Processing of Plastics

Plastic is a polymeric material that fundamentally originates from organic compounds such as oil or natural gas. Its production is based on the polymerization process, where monomers link together into long chains of molecules called polymers. This adaptable material enables the production of various products ranging from packaging and electronic housings to automotive parts. Plastic is crucial to modern industry due to its durability, versatility, and relatively low production costs.

• The warehouse must be dry and not overly illuminated.

• Silos can be used for storing larger quantities.

• It is advisable to bring the material to the production facility at least 24 hours before processing begins.

• Inadequate, rejected, or obsolete material should be labeled and stored separately.

• Material packaging must have a label with the name and batch number.

During preparation, it is crucial that materials do not mix and that everything is thoroughly cleaned when changing materials or colors. Mixing two different materials can lead to problems during injection molding or an unsatisfactory final product.

Drying material requires strict adherence to time and temperature settings on drying equipment. There is no room for deviation or compromise in these two parameters. Material must be dried according to the instructions in the material technical datasheet. It is also necessary to regularly inspect and monitor the operation of the drying equipment to ensure desired drying results are achieved. This can also be verified by measuring the moisture content in the material after the drying process is completed.

The barrel on the injection or extrusion machine is primarily designed to transfer heat from the heaters to the screw and material. It is important to regularly clean the cylinder (see the cleaning process with Chem-Trend purging compound) and monitor the injection parameters. Although not frequent, the use of materials with a high content of glass fibers and other mineral fillers can cause cylinder wear, leading to poor and qualitatively inappropriate final products.

The screw in the plastic injection molding machine plays a crucial role in transferring material from the hopper or reservoir to the end nozzle. It functions by homogenizing and compressing the material and, in combination with a non return valve, enables the injection process. There are several types of screws, including the most common three-zone screw, which consists of the feeding, compression, and metering zones. In the first phase, known as plasticizing, solid plastic pellets transition into the compression zone, where partial melting of the granules begins. Subsequently, in the compression phase, the material is compressed, cut, and melted, eliminating air pockets. Finally, in the metering phase, mixing and homogenization of the melt occur. There are also screw designs with mixing elements; however, caution must be exercised when using these elements with materials sensitive to shearing, as they can cause undesirable effects.

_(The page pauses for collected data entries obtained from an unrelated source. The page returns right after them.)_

-- ==== Sys2Proof/Laws/Configured.lean ====
section
/-! SUPPORT. The parameters of the spec's configuration by name, and that `exec` and `step` are `execWith` and `stepWith` at that
configuration. -/

namespace Sys2Proof.Machine

@[simp] theorem specCapacities_rbufCap : specCapacities.rbufCap = 4096 := rfl
@[simp] theorem specCapacities_ibufCap : specCapacities.ibufCap = 8192 := rfl
@[simp] theorem specCapacities_nsegMax : specCapacities.nsegMax = 8 := rfl
@[simp] theorem specCapacities_sbitCap : specCapacities.sbitCap = 65536 := rfl

@[simp] theorem specConfig_capacities : specConfig.capacities = specCapacities := rfl
@[simp] theorem specConfig_modeIndicator : specConfig.modeIndicator = modeIndicator := rfl
@[simp] theorem specConfig_ccbits : specConfig.ccbits = ccbits := rfl
@[simp] theorem specConfig_eccPerBlock : specConfig.eccPerBlock = eccPerBlock := rfl
@[simp] theorem specConfig_numBlocks : specConfig.numBlocks = numBlocks := rfl
@[simp] theorem specConfig_rawModules : specConfig.rawModules = rawModules := rfl
@[simp] theorem specConfig_alignPos : specConfig.alignPos = alignPos := rfl
@[simp] theorem specConfig_formatWord : specConfig.formatWord = formatWord := rfl
@[simp] theorem specConfig_versionWord : specConfig.versionWord = versionWord := rfl
@[simp] theorem specConfig_maskFn : specConfig.maskFn = maskFn := rfl
@[simp] theorem specConfig_penalty : specConfig.penalty = penalty := rfl

@[simp] theorem withCapacities_capacities (cfg : Configuration) (c : Capacities) :
    (cfg.withCapacities c).capacities = c := rfl

/-- The default capacities meet the constraints of 00_scope.md R7. -/
theorem specCapacities_legal : specCapacities.Legal := by
  constructor <;> decide

/-- With its own capacities a configuration is what it was. -/
@[simp] theorem specConfig_withCapacities : specConfig.withCapacities specCapacities = specConfig := rfl

/-- `exec` is the machine of the spec's configuration. -/
theorem execWith_specConfig (i : Instr) (s : State) : execWith specConfig i s = exec i s := by
  cases i <;> rfl

/-- `step` is the step of the spec's configuration. -/
theorem stepWith_specConfig (s : State) : stepWith specConfig s = step s := by
  unfold stepWith step execWord
  cases s.ports.cmds with
  | nil => rfl
  | cons w rest =>
    cases h : decode w with
    | ok i => simp only [h, execWith_specConfig]
    | error _ => simp only [h]

/-- The capacities are no part of the tables: what a core of other capacities reads of a table is what it was. -/
theorem withCapacities_tables (cfg : Configuration) (c : Capacities) :
    requiredBits (cfg.withCapacities c) = requiredBits cfg ∧ capacityBits (cfg.withCapacities c) = capacityBits cfg ∧
    makeSegment (cfg.withCapacities c) = makeSegment cfg ∧ functionMap (cfg.withCapacities c) = functionMap cfg :=
  ⟨rfl, rfl, rfl, rfl⟩

end Sys2Proof.Machine
end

The task of the non-return valve is extremely simple. Its role is to prevent the material or melt from returning back into the cylinder during the injection process. Throughout the process, the non-return valve can take two positions: dosing (front) and injection (rear - must seal). The non-return valve is composed of three parts:

• Tip or spigot,

• Ring,

• Support ring.

If the parameters of the cushion consistently show a value of 0 during injection, there is a high probability that the non-return valve is not functioning properly. It is necessary to disassemble the injection unit (barrel) and check the condition of the non-return valve. Most often, the problem is valve wear or foreign object at the point where the ring should seal on the support ring.

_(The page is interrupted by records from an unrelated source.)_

theorem place_sameEffect (hp : s'.pipe = s.pipe) : SameEffect .place s s' (place s) (place s') := by
  unfold place
  rw [hp]
  exact sameEffect_unless fun hst => sameEffect_unless fun _ =>
    sameEffect_pipe _ (.of_segs_eq rfl (not_not.1 hst ▸ .place) rfl)

theorem mask_sameEffect (hp : s'.pipe = s.pipe) (cfg : Configuration) (auto : Bool) (pattern : BitVec 3) :
    SameEffect (.mask auto pattern) s s' (mask cfg auto pattern s) (mask cfg auto pattern s') := by
  unfold mask
  rw [hp]
  exact sameEffect_unless fun hst => sameEffect_pipe _ (.of_segs_eq rfl (not_not.1 hst ▸ .mask _ _) rfl)

theorem getm_sameEffect (hp : s'.pipe = s.pipe) (row col : Byte) : SameEffect i s s' (getm row col s) (getm row col s') := by
  unfold getm
  rw [hp]
  exact sameEffect_unless fun _ => sameEffect_respond _

/-- No segment is readable in an empty store. -/
theorem segmentsOf_of_nseg_zero {p : PipeUnit} (h : p.nseg = 0#8) : segmentsOf p = [] := by
  simp [segmentsOf, firstItems, h]

theorem encodeSymbol_sameEffect (hp : s'.pipe = s.pipe) (cfg : Configuration) (ecl : Level) (minv maxv : BitVec 6)
    (auto : Bool) (pattern : BitVec 3) :
    SameEffect (.encode ecl minv maxv auto pattern) s s' (encodeSymbol cfg ecl minv maxv auto pattern s)
      (encodeSymbol cfg ecl minv maxv auto pattern s') := by
  unfold encodeSymbol
  rw [hp]
  refine sameEffect_unless fun hfresh => sameEffect_unless fun _ => ?_
  obtain ⟨hst, hnseg⟩ := not_or.1 hfresh
  dsimp only
  split
  · exact sameEffect_raise _
  split
  · exact sameEffect_raise _
  have hstore : segmentsOf s.pipe = [] := segmentsOf_of_nseg_zero (not_not.1 hnseg)
  exact sameEffect_unless fun _ => sameEffect_pipe _ ⟨rfl, not_not.1 hst ▸ .encode _ _ _ _ _,
    fun _ => .inr ⟨[makeSegment cfg .auto (inputOf s.pipe)], by rw [hstore]; rfl⟩⟩

end Commands

/-- `s'` agrees with `s` on what `i` reads: `HALT`, the unit of `i`, and for `GETR` everything (10_state.md R20). -/
structure ReadsAlike (i : Instr) (s s' : State) : Prop where
  halt : s'.halt = s.halt
  rs : isRsCommand i = true → s'.rs = s.rs
  pipe : isPipeCommand i = true → s'.pipe = s.pipe
  getr : ∀ sel, i = .getr sel → s' = s

theorem ReadsAlike.refl (i : Instr) (s : State) : ReadsAlike i s s := ⟨rfl, fun _ => rfl, fun _ => rfl, fun _ _ => rfl⟩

Fitting the nozzle of the injection unit or cylinder is extremely important, as improper fitting can cause leakage of material between the tool and the nozzle, as shown in the image below. To prevent this, it is important to check whether there are radius made for fitting on the tool and the machine's nozzle. Also, check for any damage to the machine's nozzle or the inlet nozzle on the tool. Additionally, it is crucial that the machine's nozzle is properly centered.

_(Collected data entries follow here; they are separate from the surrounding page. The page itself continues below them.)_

-- ==== Sys2Proof/Machine/Ops.lean ====
section
/-! DEFINITION. Shared operations: arithmetic of 00_scope.md section 5, rates, timers, counters, and the accessors through
which every record of the state is read and written. The accessors set the event flag of a record when a reported part of it
changes (R23, R34, R57, R86, R147, R182), so no meaning sets these flags by hand. -/

namespace Sys2Proof.Machine

/-! ## Index lists -/

def zoneIds : List ZoneId := [0, 1, 2]
def unitIds : List UnitId := [0, 1]
def linkIds : List LinkId := [0, 1, 2, 3, 4, 5, 6, 7, 8]
def srcIds : List SrcId := [0, 1, 2, 3, 4, 5, 6, 7, 8, 9, 10, 11, 12, 13, 14, 15]
def chanIds : List Chan := [0, 1, 2, 3, 4, 5, 6, 7, 8, 9, 10, 11]
def pairIds : List PairId := [0, 1, 2, 3, 4, 5]
def posIds : List Pos := [0, 1, 2, 3, 4, 5, 6, 7]

/-! ## Arithmetic (00_scope.md, section 5.1) -/

/-- Shifted right arithmetically by s: divided by 2^s and rounded toward minus infinity. -/
def sar (x : Int) (s : Nat) : Int := x / (2 : Int) ^ s

/-- Rounded half up: a / b to the nearest integer, for b above 0. -/
def roundHalfUp (a b : Int) : Int := (2 * a + b) / (2 * b)

/-- `x` taken into the range `lo` to `hi`. -/
def clampInt (lo hi x : Int) : Int := if x < lo then lo else if hi < x then hi else x

/-- `x` taken into the range `lo` to `hi`. -/
def clampNat (lo hi x : Nat) : Nat := if x < lo then lo else if hi < x then hi else x

/-- Saturated to the 24-bit range. -/
def satSample (x : Int) : Int := clampInt (-8388608) 8388607 x

/-- A saturating counter of 0 to 65,535 with `n` added. -/
def satAdd (c n : Nat) : Nat := min 65535 (c + n)

/-! ## Time -/

/-- A timer of `len` milliseconds started at the present millisecond timer value. -/
def newTimer (now : Millis) (len : Nat) : Timer := { start := now, len := len }

/-- Milliseconds since the timer started, modulo 2^32 (R184). -/
def Timer.elapsed (t : Timer) (now : Millis) : Nat := (now - t.start).toNat

/-- Milliseconds the timer has still to run. -/
def Timer.remaining (t : Timer) (now : Millis) : Nat := t.len - t.elapsed now

/-- A timer runs and has no time left. The command that stands for its expiry acts then alone: after an event taken first that
restarts or discards the timer, the expiry does not happen (R17, R33, R138, R154, log 4). -/
def timeUp (t : Option Timer) (now : Millis) : Bool := t.any fun t => decide (t.remaining now = 0)

/-! ## Rates -/

def rates : List Rate := [.r32, .r44, .r48, .r88, .r96, .r176, .r192]

/-- The rate code of a descriptor and of a response (R6, R198). -/
def Rate.code : Rate → Nat
  | .r32 => 0
  | .r44 => 1
  | .r48 => 2
  | .r88 => 3
  | .r96 => 4
  | .r176 => 5
  | .r192 => 6

/-- Frames a second (R109). -/
def Rate.hz : Rate → Nat
  | .r32 => 32000
  | .r44 => 44100
  | .r48 => 48000
  | .r88 => 88200
  | .r96 => 96000
  | .r176 => 176400
  | .r192 => 192000

/-- Nominal reference ticks of 64 frames (R13). -/
def Rate.nominal : Rate → Nat
  | .r32 => 49152
  | .r44 => 35666
  | .r48 => 32768
  | .r88 => 17833
  | .r96 => 16384
  | .r176 => 8916
  | .r192 => 8192

/-- The carrier multiple C (R124). -/
def Rate.carrierMultiple : Rate → Nat
  | .r32 => 8
  | .r44 => 8
  | .r48 => 8
  | .r88 => 4
  | .r96 => 4
  | .r176 => 2
  | .r192 => 2

/-- The pulse period in frames: one tenth of the rate (R152). -/
def Rate.pulsePeriod (r : Rate) : Nat := r.hz / 10

/-- The matching condition of R13: 1,000 × |T − nominal| ≤ 4 × nominal. -/
def Rate.isMatch (t : Nat) (r : Rate) : Bool := decide (1000 * ((t : Int) - r.nominal).natAbs ≤ 4 * r.nominal)

/-- The rate that a measurement of `t` reference ticks matches, if any (R13). -/
def matchRate (t : Nat) : Option Rate := rates.find? (Rate.isMatch t)

/-! ## Counters -/

/-- An increment of `n` counts in the total and in the current second (R19). -/
def Counter.bump (c : Counter) (n : Nat) : Counter :=
  { c with total := satAdd c.total n, second := satAdd c.second n }

/-- The whole-second snapshot of a counter (R19). -/
def Counter.snap (c : Counter) : Counter := { c with snapshot := c.second, second := 0 }

/-- The whole-second snapshot of a link's four counters (R19). -/
def LinkCounters.snap (c : LinkCounters) : LinkCounters :=
  { code := c.code.snap, descriptor := c.descriptor.snap, sequence := c.sequence.snap, bsf := c.bsf.snap }

/-- The running total cleared (R20). -/
def Counter.clearTotal (c : Counter) : Counter := { c with total := 0 }

/-! ## Link views -/

/-- The state without its sub-state is ALIGN. -/
def LinkState.isAlign : LinkState → Bool
  | .alignSeek | .alignRead => true
  | _ => false

/-- The state without its sub-state is RECOVER. -/
def LinkState.isRecover : LinkState → Bool
  | .recoverSeek | .recoverRead => true
  | _ => false

/-- The state without its sub-state is MEASURE. -/
def LinkState.isMeasure : LinkState → Bool
  | .measureCounting | .measureUnrecognised => true
  | _ => false

/-- The state without its sub-state is LOCKED or RECOVER: the rate is known and a last good descriptor is kept (R49, R79). -/
def LinkState.carries (st : LinkState) : Bool := st == .locked || st.isRecover

/-- The values of a descriptor that are passed on with its block (R7). -/
def Descriptor.vals (d : Descriptor) : DescValues :=
  { map := d.map, drc := d.drc, pref := d.pref, lfe := d.lfe, stream := d.stream }

/-- A format that the part does not decode (R6). -/
def Format.unsupported : Format → Bool
  | .unsupported2 | .unsupported3 => true
  | _ => false

/-- A position is present in a channel map: bit 7 is FL, bit 0 is BR (R6). -/
def present (map : BitVec 8) (p : Pos) : Bool := map.getLsbD (7 - p.1)

/-- The present positions in position order (R3). -/
def presentList (map : BitVec 8) : List Pos := posIds.filter (present map)

/-! ## Zone views -/

/-- A zone is bound while it is STARTING, ON or STOPPING.RAMP_DOWN (R59). -/
def Power.isBound : Power → Bool
  | .starting | .on | .rampDown => true
  | _ => false

/-- A zone's link: the input named by its bound copy (R59). -/
def Zone.link (r : Zone) : Option LinkId := r.copy.bind (·.input)

/-- The effective surround mode (R83). -/
def Zone.effMode (r : Zone) : EffMode :=
  let named (m : SurroundMode) : Option EffMode :=
    match m with
    | .auto => none
    | .direct => some .direct
    | .stereo => some .stereo
    | .upmix => some .upmix
  let fromMap : EffMode :=
    match r.vals with
    | some v => if (presentList v.map).length = 2 then .upmix else .direct
    | none => .direct
  (named r.mode).getD (((r.copy.bind fun c => named c.mode)).getD fromMap)

/-- Any mute reason is present (R74). -/
def Mutes.any (m : Mutes) : Bool :=
  m.user || m.tuning || m.noSignal || m.format || m.rateMismatch || m.decode || m.tone

/-- The effective target; none is silence (R74). -/
def Zone.target (r : Zone) : Option Int :=
  if (r.power = .on ∨ r.power = .starting) ∧ r.path = .playing ∧ r.mutes.any = false then some r.qv else none

/-- The applied gain value; none is SILENT (R76). -/
def Zone.appliedGain (r : Zone) : Option Int :=
  if r.mutes.tone then (if r.mutes.user then none else some r.qv) else r.qr

/-- A change that sets the ZONE flag (R86), the step of a test tone (R153) among them. -/
def Zone.reportedChange (a b : Zone) : Bool :=
  a.power != b.power || a.path != b.path || a.restart != b.restart || a.selected != b.selected || a.bound != b.bound ||
  a.qv != b.qv || a.mutes != b.mutes || a.mode != b.mode || a.night != b.night || a.clockMode != b.clockMode ||
  a.rampInterval != b.rampInterval || a.autoStandby != b.autoStandby || a.clockState != b.clockState ||
  a.rate != b.rate || a.decode != b.decode || a.alloc != b.alloc || a.effMode != b.effMode ||
  a.vals.map (·.map) != b.vals.map (·.map) || a.vals.map (·.stream) != b.vals.map (·.stream) ||
  a.lastChanged != b.lastChanged || a.tone.speaker != b.tone.speaker

/-- A change that records AUTO when no request makes it (R84). -/
def Zone.auditedChange (a b : Zone) : Bool :=
  a.power != b.power || a.path != b.path || a.clockState != b.clockState || a.rate != b.rate || a.bound != b.bound ||
  a.copy != b.copy || a.mutes != b.mutes || a.decode != b.decode

/-- A change that sets the LINK flag: enable setting, loss window, state or sub-state, rate, format, or a descriptor change
as R18 defines it (R23). -/
def Link.reportedChange (a b : Link) : Bool :=
  let announced (d : Descriptor) : (Format × BitVec 8) × (BitVec 2 × Bool × BitVec 6) :=
    ((d.format, d.map), (d.pref, d.lfe, d.stream))
  a.enabled != b.enabled || a.state != b.state || a.rate != b.rate || a.lossWindow != b.lossWindow ||
  a.lastGood.map announced != b.lastGood.map announced

/-- A change that sets the DU flag of the unit itself: its state or its bound link (R57). -/
def DecodeUnit.reportedChange (a b : DecodeUnit) : Bool := a.state != b.state || a.link != b.link

/-- A change that sets the PAIR flag (R147). -/
def Pair.reportedChange (a b : Pair) : Bool := a.state != b.state || a.retries != b.retries || a.cause != b.cause

/-! ## Accessors -/

/-- Writes a link receiver and sets its LINK flag on the changes that R23 lists. -/
def State.putLink (s : State) (l : LinkId) (r : Link) : State :=
  { s with
    links := setAt s.links l r
    ports := s.ports.raiseIf ((s.links.get l).reportedChange r) (.link l) }

/-- Applies `f` to a link receiver. -/
def State.updLink (s : State) (l : LinkId) (f : Link → Link) : State := s.putLink l (f (s.links.get l))

/-- Writes an activity monitor and sets the LINK flag of its link when its state changes (R34). -/
def State.putMonitor (s : State) (l : LinkId) (m : Monitor) : State :=
  { s with
    monitors := setAt s.monitors l m
    ports := s.ports.raiseIf ((s.monitors.get l).state != m.state) (.link l) }

/-- Writes a source entry; the source table sets no flag (R28). -/
def State.putSource (s : State) (i : SrcId) (e : SourceEntry) : State := { s with sources := setAt s.sources i e }

/-- Writes a decode unit and sets its DU flag when its state or bound link changes (R57). -/
def State.putUnit (s : State) (u : UnitId) (d : DecodeUnit) : State :=
  { s with
    units := setAt s.units u d
    ports := s.ports.raiseIf ((s.units.get u).reportedChange d) (.du u) }

/-- Applies `f` to a decode unit. -/
def State.updUnit (s : State) (u : UnitId) (f : DecodeUnit → DecodeUnit) : State := s.putUnit u (f (s.units.get u))

/-- Sets an event flag in both copies (R199). -/
def State.raise (s : State) (f : Flag) : State := { s with ports := s.ports.raise f }

/-- Writes the wait list; a change of it sets the DU flags of both units (R57). -/
def State.putWaitList (s : State) (w : List ZoneId) : State :=
  { s with waitList := w, ports := (s.ports.raise (.du 0)).raise (.du 1) }

/-- Writes a zone record and sets its ZONE flag on the changes that R86 lists. -/
def State.putZone (s : State) (z : ZoneId) (r : Zone) : State :=
  { s with
    zones := setAt s.zones z r
    ports := s.ports.raiseIf ((s.zones.get z).reportedChange r) (.zone z) }

/-- Applies `f` to a zone record. -/
def State.updZone (s : State) (z : ZoneId) (f : Zone → Zone) : State := s.putZone z (f (s.zones.get z))

/-- Applies `f` to a zone record on an announcement or on a timer of the zone's own: a change that R84 lists records AUTO
(log 23). -/
def State.autoZone (s : State) (z : ZoneId) (f : Zone → Zone) : State :=
  s.updZone z fun r => let r' := f r; if r.auditedChange r' then { r' with lastChanged := .auto } else r'

/-- Records the origin of a zone request that is taken (R84). -/
def State.zoneOrigin (s : State) (z : ZoneId) (o : Origin) : State := s.updZone z fun r => { r with lastChanged := o }

/-- Writes a speaker table entry. R133 gives the flags, which the write of SET_SPEAKER sets. -/
def State.putSpeaker (s : State) (c : Chan) (e : Speaker) : State := { s with speakers := setAt s.speakers c e }

/-- Applies `f` to a modulator channel; channels set no flag (R133, R147). -/
def State.updChannel (s : State) (c : Chan) (f : Channel → Channel) : State :=
  { s with channels := setAt s.channels c (f (s.channels.get c)) }

/-- Writes a pair's record and sets its PAIR flag on a change of state, retry count or last cause (R147). -/
def State.putPair (s : State) (q : PairId) (r : Pair) : State :=
  { s with
    pairs := setAt s.pairs q r
    ports := s.ports.raiseIf ((s.pairs.get q).reportedChange r) (.pair q) }

/-- Applies `f` to a pair's record. -/
def State.updPair (s : State) (q : PairId) (f : Pair → Pair) : State := s.putPair q (f (s.pairs.get q))

/-- Writes an encoder's record; encoders own no flag (R188). -/
def State.putEncoder (s : State) (e : EncId) (r : Encoder) : State := { s with encoders := setAt s.encoders e r }

/-- Writes a port. -/
def State.putPort (s : State) (p : Port) (r : PortState) : State := { s with ports := s.ports.put p r }

/-- Applies `f` to a port. -/
def State.updPort (s : State) (p : Port) (f : PortState → PortState) : State := s.putPort p (f (s.ports.get p))

/-- Applies an operation to each object of a list in turn, in the order of the list. -/
def State.forEach {α : Type} (s : State) (xs : List α) (f : State → α → State) : State := xs.foldl f s

/-! ## Whole seconds -/

/-- The millisecond timer has a whole second: a multiple of 1,000 (R19). -/
def wholeSecond (now : Millis) : Bool := now.toNat % 1000 == 0

/-- The snapshot of a whole second that is still to be taken: every counter of every link moves its current-second count into
its snapshot. Where none is due, nothing happens (R19, log 43). -/
def takeSnapshot (s : State) : State :=
  if s.snapshotDue = true then
    { s.forEach linkIds fun s l => s.updLink l fun r => { r with counters := r.counters.snap } with snapshotDue := false }
  else s

end Sys2Proof.Machine
end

You can see recommended profile temperatures for processing a specific material in the image.

Source: Janez Navodnik, Errors in Injection Molding.

The part of the important process of the entire injection molding cycle is also the holding pressure, which basically must compensate for the volumetric shrinkage of the melt during cooling. Therefore, with this process, additional material is pushed into the mold cavity.

• The holding pressure is always somewhere between 40 and 60 % of the injection pressure.

• If the holding pressure is low and the holding pressure time is too short, the pieces will be incomplete or sink marks may appear on them.

• If the holding pressure is too high, it can lead to tool breakage, internal stresses in the product, and more difficult ejection of the product from the mold...

The key difference between amorphous and crystalline materials lies in their structure.

Amorphous materials:

• Randomly entangled chains

• Chemical sensitivity

• Moderate heat resistance

• Transparent materials

• Small shrinkage

• Wide range of softening

• Examples include PC (LEXAN™), PEI (ULTEM™), PPE (NORYL™), ABS (CYCOLAC™), ASA (GELOY™)

Crystalline materials:

• Some chain structures are ordered

• Chemical resistance

• High heat resistance

• Susceptibility to stress cracking

• Non-transparent materials

• Significant shrinkage

• Durable materials

• Abrasion resistance

• Various melting points

• Examples include PBT (VALOX™), PA, POM, PEEK, PE, PP...

This is the material that remains in the cylinder after the injection phase is completed (after the holding pressure). The injection process must allow the cushion to provide sufficient pressure in the mold. If the cushion is too small, the pressure cannot be transferred to the melt, resulting in incomplete filled parts and potential damage to the screw. If the cushion is too large, the material stays in the cylinder for too long, which can lead to material degradation.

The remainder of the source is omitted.